Last Updated: 2013-05-22 16:10:59 UTC
by Adrien de Beaupre (Version: 1)
In my day job I spend about 90% of my time on the red team, performing vulnerability assessment and penetration testing. The rest is spent on threat research, incident response, and digital forensics. Interacting with clients as a consultant I often hear what I term 'interesting' responses. When a penetration tester calls something interesting you should probably pay attention :)
The IDS only listens external to the firewall? SharePoint is directly exposed to the Internet? The WAF protects against attacks therefore we don't have to fix the application? The VMs are all physically on the same host? The DMZ and the internal VLAN are physically on the same switch? You don't bother with privilege escalation patches? All quite interesting.
One of the responses I have heard multiple times is that privilege escalation vulnerabilities are a low priority because they require the attacker have local access. Meaning that that would be very difficult to pull off, therefore we don't have to worry about it. This also assumes that every single account holder is 100% gruntled all of the time, and that nobody ever makes a mistake. Meaning that we can trust everyone who accesses our networks and applications. Which I also find to be 'interesting' :)
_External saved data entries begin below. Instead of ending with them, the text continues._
-- ==== Sys2Proof/Laws/Reads.lean ====
section
/-! SUPPORT. What a read of one place gives after each update of one place, and what judging and withdrawing leave of a resource. -/

namespace Sys2Proof.Machine

/-! ## Read after write -/

theorem resourceAt_setResource (s : State) (r k : Nat) (x : Resource) :
    resourceAt (setResource s r x) k = if k = r then some x else resourceAt s k := by
  simp [resourceAt, setResource, tget_tset]

theorem resourceAt_modifyResource (s : State) (r k : Nat) (f : Resource → Resource) :
    resourceAt (modifyResource s r f) k = if k = r then (resourceAt s r).map f else resourceAt s k := by
  simp only [modifyResource]
  split
  · rename_i h; split
    · rename_i hk; subst hk; simp [h]
    · rfl
  · rename_i x h; simp [resourceAt_setResource, h]

theorem resourceAt_setCond (s : State) (r k : Nat) (c : Condition) :
    resourceAt (setCond s r c) k = if k = r then (resourceAt s r).map (fun x => { x with cond := c }) else resourceAt s k :=
  resourceAt_modifyResource s r k _

theorem domainAt_setDomainRec (s : State) (d e : Domain) (x : DomainRec) :
    domainAt (setDomainRec s d x) e = if e = d then x else domainAt s e := by
  simp only [domainAt, setDomainRec, setDomains_domains, Vector.getElem_set]
  by_cases h : d.val = e.val
  · simp [h, Fin.ext h.symm]
  · have h' : ¬ e = d := fun hh => h (by rw [hh])
    simp [h, h']

theorem queueAt_setQueue (s : State) (d e : Domain) (x : Queue) :
    queueAt (setQueue s d x) e = if e = d then x else queueAt s e := by
  simp only [queueAt, setQueue, setQueues_queues, Vector.getElem_set]
  by_cases h : d.val = e.val
  · simp [h, Fin.ext h.symm]
  · have h' : ¬ e = d := fun hh => h (by rw [hh])
    simp [h, h']

theorem cellsOf_setCells (s : State) (d e : Domain) (x : Table Setting) :
    cellsOf (setCells s d x) e = if e = d then x else cellsOf s e := by
  simp only [cellsOf, setCells, setVotes_votes, Vector.getElem_set]
  by_cases h : d.val = e.val
  · simp [h, Fin.ext h.symm]
  · have h' : ¬ e = d := fun hh => h (by rw [hh])
    simp [h, h']

theorem cellAt_writeCell (s : State) (d e : Domain) (r k : Nat) (c : Setting) :
    cellAt (writeCell s d r c) e k = if e = d ∧ k = r then some c else cellAt s e k := by
  simp only [cellAt, writeCell, cellsOf_setCells]
  by_cases h : e = d
  · subst h; simp [tget_tset]
  · simp [h]

theorem cellAt_dropCell (s : State) (d e : Domain) (r k : Nat) :
    cellAt (dropCell s d r) e k = if e = d ∧ k = r then none else cellAt s e k := by
  simp only [cellAt, dropCell, cellsOf_setCells]
  by_cases h : e = d
  · subst h; simp [tget_tdel]
  · simp [h]

theorem stepAt_setStep (s : State) (k j : Nat) (x : Step) :
    stepAt (setStep s k x) j = if j = k then some x else stepAt s j := by
  simp [stepAt, setStep, tget_tset]

theorem stepAt_freeStep (s : State) (k j : Nat) : stepAt (freeStep s k) j = if j = k then none else stepAt s j := by
  simp [stepAt, freeStep, tget_tdel]

/-- Freeing a slot leaves no step of a resource but those that stood in other slots. -/
theorem steps_freeStep (s : State) (k : Nat) : (freeStep s k).steps = tdel s.steps k := by simp [freeStep]

theorem waiters_dropWaiter (s : State) (k : Nat) : (dropWaiter s k).waiters = tdel s.waiters k := by simp [dropWaiter]

/-! ## Reads that an update does not reach -/

theorem resourceAt_congr {s t : State} (h : t.resources = s.resources) (r : Nat) : resourceAt t r = resourceAt s r := by
  simp [resourceAt, h]
theorem domainAt_congr {s t : State} (h : t.domains = s.domains) (d : Domain) : domainAt t d = domainAt s d := by
  simp [domainAt, h]
theorem queueAt_congr {s t : State} (h : t.queues = s.queues) (d : Domain) : queueAt t d = queueAt s d := by
  simp [queueAt, h]
theorem cellsOf_congr {s t : State} (h : t.votes = s.votes) (d : Domain) : cellsOf t d = cellsOf s d := by
  simp [cellsOf, h]
theorem cellAt_congr {s t : State} (h : t.votes = s.votes) (d : Domain) (r : Nat) : cellAt t d r = cellAt s d r := by
  simp [cellAt, cellsOf_congr h]
theorem stepAt_congr {s t : State} (h : t.steps = s.steps) (k : Nat) : stepAt t k = stepAt s k := by
  simp [stepAt, h]
theorem hasStep_congr {s t : State} (h : t.steps = s.steps) (r : Nat) : hasStep t r = hasStep s r := by
  simp [hasStep, h]
theorem onCutList_congr {s t : State} (h : t.fault = s.fault) (r : Nat) : onCutList t r = onCutList s r := by
  simp [onCutList, h]

/-! ## Targets do not look at what a judgement changes -/

theorem childrenOf_congr {s t : State} (hr : t.resources = s.resources) (r : Nat) : childrenOf t r = childrenOf s r := by
  simp [childrenOf, hr]

theorem effectiveVotes_congr {s t : State} (hv : t.votes = s.votes) (hd : t.domains = s.domains) (r : Nat) (cfg : ResourceConfig) :
    effectiveVotes t r cfg = effectiveVotes s r cfg := by
  simp [effectiveVotes, domainAt_congr hd, cellAt_congr hv]

/-- The target level is read from Run Control's state, the SAFE flag, the resources, the cells and the postures alone (R36 to R38). -/
theorem targetLevelWithin_congr {s t : State} (hs : t.run.state = s.run.state) (hf : t.fault.safe = s.fault.safe)
    (hr : t.resources = s.resources) (hv : t.votes = s.votes) (hd : t.domains = s.domains) (hh : t.holds = s.holds) (n r : Nat) :
    targetLevelWithin n t r = targetLevelWithin n s r := by
  induction n generalizing r with
  | zero => rfl
  | succ n ih =>
    have ih' : targetLevelWithin n t = targetLevelWithin n s := funext ih
    simp only [targetLevelWithin, resourceAt_congr hr, forcedOff, hs, hf, ownLevels, effectiveVotes_congr hv hd, hh,
      childrenOf_congr hr, ih']
    rfl

theorem targetOf_congr {s t : State} (hs : t.run.state = s.run.state) (hf : t.fault.safe = s.fault.safe)
    (hr : t.resources = s.resources) (hv : t.votes = s.votes) (hd : t.domains = s.domains) (hh : t.holds = s.holds) (r : Nat) :
    targetOf t r = targetOf s r := by
  simp [targetOf, targetLevel, targetLevelWithin_congr hs hf hr hv hd hh, resourceAt_congr hr, targetSetpoint,
    effectiveVotes_congr hv hd]
  rfl

/-! ## What judging and withdrawing do to a resource -/

theorem resourceAt_judgeConditions (s : State) (rs : List Nat) (r : Nat) :
    resourceAt (judgeConditions s rs) r = (resourceAt s r).map fun x => if rs.contains r then judged s r x else x := by
  simp [resourceAt, judgeConditions]

/-- Judging writes a condition and nothing else of the record. -/
theorem judged_eq (s : State) (r : Nat) (x : Resource) : ∃ c, judged s r x = { x with cond := c } := by
  unfold judged
  split
  · exact ⟨_, rfl⟩
  · exact ⟨x.cond, rfl⟩

/-- Withdrawing a step sets one condition, frees its slot, and keeps every other record. -/
theorem resourceAt_withdrawStep (s : State) (k : Nat) (st : Step) (r : Nat) :
    resourceAt (withdrawStep s k st) r
      = if r = st.resource then (resourceAt s r).map (fun x => { x with cond := .waiting }) else resourceAt s r := by
  have h : ∀ r, resourceAt (freeStep s k) r = resourceAt s r := resourceAt_congr (by simp)
  simp only [withdrawStep, resourceAt_setCond, h]
  split
  · rename_i hr; subst hr; rfl
  · rfl

theorem stepAt_withdrawStep (s : State) (k j : Nat) (st : Step) :
    stepAt (withdrawStep s k st) j = if j = k then none else stepAt s j := by
  have h : stepAt (withdrawStep s k st) j = stepAt (freeStep s k) j := stepAt_congr (by simp [withdrawStep]) j
  rw [h, stepAt_freeStep]

/-! ## Waiters that a cause ends -/

theorem waiters_completeWaiter (s : State) (k : Nat) (st : Status) : (completeWaiter s k st).waiters = tdel s.waiters k := by
  simp only [completeWaiter, completeWith]
  split
  · rename_i h
    have key : ∀ (t : Table Waiter), tget t k = none → tdel t k = t := by
      intro t
      induction t with
      | nil => intro _; rfl
      | cons e t ih =>
        obtain ⟨j, w⟩ := e
        intro ht
        by_cases hj : j = k
        · subst hj; simp [tget] at ht
        · simp only [tget, hj, if_false] at ht
          have := ih ht
          simp only [tdel] at this ⊢
          simp [hj, this]
    exact (key _ h).symm
  · simp [waiters_dropWaiter]

/-- `sameTarget` is equality (R41). -/
theorem sameTarget_iff (a b : Option Setting) : sameTarget a b = true ↔ a = b := by
  rcases a with _ | ⟨la, sa⟩ <;> rcases b with _ | ⟨lb, sb⟩ <;> simp [sameTarget]

/-- After some entries have been completed, none of them is filled and every other entry is as it was (8.4). -/
theorem tget_completeEntries (s : State) (ks : List Nat) (st : Status) (j : Nat) :
    tget (completeEntries s ks st).waiters j = if j ∈ ks then none else tget s.waiters j := by
  induction ks generalizing s with
  | nil => simp [completeEntries]
  | cons k ks ih =>
    have h : completeEntries s (k :: ks) st = completeEntries (completeWaiter s k st) ks st := rfl
    rw [h, ih, waiters_completeWaiter, tget_tdel]
    by_cases h1 : j ∈ ks
    · simp [h1]
    · by_cases h2 : j = k <;> simp [h1, h2]

/-- A cause leaves no waiter that it reaches (R163). -/
theorem completeWhere_leaves_none (s : State) (p : Waiter → Bool) (st : Status) (j : Nat) (w : Waiter)
    (h : tget (completeWhere s p st).waiters j = some w) : p w = false ∧ tget s.waiters j = some w := by
  rw [completeWhere, tget_completeEntries] at h
  split at h
  · simp at h
  · rename_i hn
    refine ⟨?_, h⟩
    by_contra hp
    apply hn
    simp only [entriesWhere, List.mem_map, List.mem_filter]
    exact ⟨(j, w), ⟨mem_of_tget h, by simpa using hp⟩, rfl⟩

end Sys2Proof.Machine
end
There are multiple types of privilege attacks. The first is privilege escalation, where someone who has valid credentials or means to access a network or application can raise their level of access to a more privileged level. Like getting root on a Unix system for example, or becoming Domain admin before lunch on day 1, or assuming a higher role within an application. Impersonation attacks are similar however they entail becoming a different user, often with the same level of privilege, but with way more money in their account :) which soon finds its way to a non-extradition treaty country.
If the major difference between a remote exploit and a local one is that a network connection is required for the former, and not for the latter, does this mean that local priv escalation attacks cannot be performed across the network? Actually no. If an attacker can gain access to a system through a client side exploit, they may then effectively become the local user, and escalate to local system. Local system priv on a Windows computer is just a hop, skip, and jump away from being Domain administrator.
In a recent discussion about the priority to be assigned to patch one comment was "It's only a privilege escalation!". Yes, you are correct, and that is an interesting statement was my response.